Operation Nemesis: The Assassination Plot that Avenged the Armenian Genocide - Bogosian Eric (читать книги полностью без сокращений txt) 📗
As the Tashnags had hoped, the trial of Tehlirian had become the trial of Talat Pasha.
After the VIPs testified, five doctors and psychiatrists, including those who had cared for Tehlirian before his arrest, took the stand. They reported on his symptoms (fainting spells, nightmares) and offered their theories. They attempted to define the term “epilepsy.” Their testimony would determine from a medical perspective whether or not Tehlirian was in his right mind when he pulled the trigger. According to a Dr. Stormer:
He was never seriously ill until nineteen fifteen, when he was a witness to the massacre that has already been sufficiently discussed today. In a deeply emotional way, he told me that both his parents and all his brothers and sisters were killed. Shuddering with terrible fear, he recalled the moment in which he saw the ax of a Turk descend on his brother’s head and split it in two. He himself received injuries in the event, a head wound that is not serious but nevertheless is there, and injuries to his left arm and knee. The horrible impression of these murderous deeds, combined with the physical injuries and exertion, robbed him of consciousness. He was unconscious for three days and finally woke up covered with corpses and awakened by the intense corpse stench that has stamped him for all eternity and has gained a firm foothold in the organs of his soul. He says that whenever he reads of horrifying events, and above all when he recalls the massacre, the smell of the corpses repeatedly penetrates his olfactory organ—and in such a way that it is of decisive importance since he cannot get rid of it.

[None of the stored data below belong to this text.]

-- ==== Sys2Proof/Laws/Invariant.lean ====
section
/-! SUPPORT. The pieces of the machine invariant: contexts, symbols and memory, one lemma per update. -/

namespace Sys2Proof.Machine

/-- Replacing one element by a good one keeps all good. -/
theorem forall_mem_set {α : Type} {P : α → Prop} {l : List α} {k : Nat} {c : α} (h : ∀ x ∈ l, P x) (hc : P c) :
    ∀ x ∈ l.set k c, P x := by
  intro x hx
  rcases List.mem_or_eq_of_mem_set hx with h' | rfl
  · exact h _ h'
  · exact hc

/-- An empty encode context that is not FAILED is good (10_state R57). -/
theorem encOk_empty (p : Phase) (hp : p ≠ .failed) : EncOk (EncCtx.empty p) := by
  cases p <;> first | decide | contradiction

/-- The encode context after a feed is good (10_state R57). -/
theorem encOk_after (l : List Byte) : EncOk (EncCtx.after l) := by
  unfold EncCtx.after; split <;> simp [EncOk]

/-- Zero fits a symbol slot. -/
theorem symFits_zero (w) : SymFits w 0 := by cases w <;> decide

/-- An empty decode context is good (10_state R57). -/
theorem decOk_empty (w p) : DecOk w (DecCtx.empty p) := by
  cases p <;> cases w <;> decide

/-- An element of a list of fitting symbols fits. -/
theorem symFits_getD {w} {l : List Sym} (h : ∀ x ∈ l, SymFits w x) (i : Nat) : SymFits w (l.getD i 0) := by
  rw [List.getD_eq_getElem?_getD]
  by_cases hi : i < l.length
  · rw [List.getElem?_eq_getElem hi]; exact h _ (List.getElem_mem hi)
  · rw [List.getElem?_eq_none (by omega)]; exact symFits_zero w

/-- The decode context after a feed of fitting symbols is good (10_state R57). -/
theorem decOk_after (w) (l : List Sym) (h : ∀ x ∈ l, SymFits w x) : DecOk w (DecCtx.after l) := by
  have hf : ∀ i,
      SymFits w ((l.drop (4 * (l.length / 4))).getD i 0) := fun i => symFits_getD (fun x hx => h x
      (List.mem_of_mem_drop hx)) i
  have hc : ((DecCtx.after l).count).val = l.length % 4 := by
    show l.length % 4 % 4 = _; omega
  have hm : l.length % 4 < 4 := Nat.mod_lt _ (by decide)
  have hp : (DecCtx.after l).phase = .opened := rfl
  refine ⟨by omega, ?_, ?_, ?_, ?_, fun h => absurd hp h, ?_, ?_, ?_, ?_⟩
  · intro h; rw [hc] at h; exact if_neg (by omega)
  · intro h; rw [hc] at h; exact if_neg (by omega)
  · intro h; rw [hc] at h; exact if_neg (by omega)
  · intro h; rw [hc] at h; exact if_neg (by omega)
  all_goals (simp only [DecCtx.after]; split <;> first | exact hf _ | exact symFits_zero w)

/-- A symbol read from memory has `SYM_W` bits (20_memory R81). -/
theorem State.srcSyms_fit (s : State) : ∀ x ∈ s.srcSyms, SymFits s.cfg.symW x := by
  intro x hx
  simp only [State.srcSyms, Memory.readSyms, List.mem_map] at hx
  obtain ⟨u, -, rfl⟩ := hx
  unfold Memory.readSym SymFits
  rw [SymWidth.two_pow_bits, BitVec.toNat_ofNat]
  exact Nat.lt_of_le_of_lt (Nat.mod_le _ _) (Memory.readLE_lt _ _ _)

/-- The buffered symbols of a good context fit. -/
theorem DecCtx.buffer_fit {w} {d : DecCtx} (h : DecOk w d) : ∀ x ∈ d.buffer, SymFits w x := by
  intro x hx
  obtain ⟨-, -, -, -, -, -, h0, h1, h2, h3⟩ := h
  have := List.mem_of_mem_take hx
  simp at this
  rcases this with rfl | rfl | rfl | rfl <;> assumption

/-- Storing into a destination window that passed `MemCheck` keeps the canonical form. -/
theorem Memory.wf_storeDst {s : State} (hm : Memory.wf s.mem) {bs : List Byte} {w : Windows} (hw : s.memCheck w =
    none) (hb : w.dst.base =
    s.dstAddr.toNat) (hl : bs.length ≤ w.dst.bytes) : Memory.wf (s.mem.writeBytes s.dstAddr.toNat bs) := by
  apply Memory.wf_writeBytes hm
  by_cases h : w.dst.count = 0
  · left; rw [Window.bytes, h, Nat.zero_mul] at hl; exact List.length_eq_zero_iff.mp (by omega)
  · right; have := Windows.dst_le_of_memCheck hw h; rw [hb] at this; omega

/-- What a symbol register stores has `SYM_W` bits (10_state R45). -/
theorem symFits_clipSym (w x) : SymFits w (clipSym w x) := clipSym_lt w x

end Sys2Proof.Machine
end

The doctors determined that Tehlirian’s illness was not a figment of his imagination. The symptoms followed a pattern: subsequent to feeling weak and seconds before fainting, Tehlirian always smelled blood. There was no reason to doubt that he had had these experiences. People who had seen him fall into one of the seizures later reported that his whole body would tremble. He would then lose consciousness. Upon awakening, he would feel pain in his legs and arms. Exhausted, he would become very thirsty and eventually fall into a deep sleep. (Such symptoms could be typical of epilepsy.)
The doctors who had examined Tehlirian also found scars all over his body. He told them that the Turks had attacked him physically, and the wounds seemed to be definitive proof that he had in fact been attacked while a hostage in the caravan. The possibility that he might have received the wounds in another way—for instance, as a soldier in battle—was never brought up during the testimony.
Every single person in that courtroom knew that the war had brought with it horrors never before experienced. Over fifty percent of the soldiers serving in “the war to end all wars” were either killed or wounded. There had been World War I battlefields with casualties numbering in the hundreds of thousands. World War I veterans had been subject to types of warfare so terrible that these weapons would soon be outlawed. Poison gas alone left hundreds of thousands of men with severe facial scars, blindness, and respiratory problems that plagued them for the rest of their lives. Most had been exposed to the nonstop rattle of machine gun fire and bursting bombs, to grenade and mine shrapnel. Some had endured starvation or survived bouts of cholera or typhus. Young men returned home wrecked and stupefied from witnessing the massive carnage. A syndrome never before identified was added to the list of war injuries. It was called “shell shock.”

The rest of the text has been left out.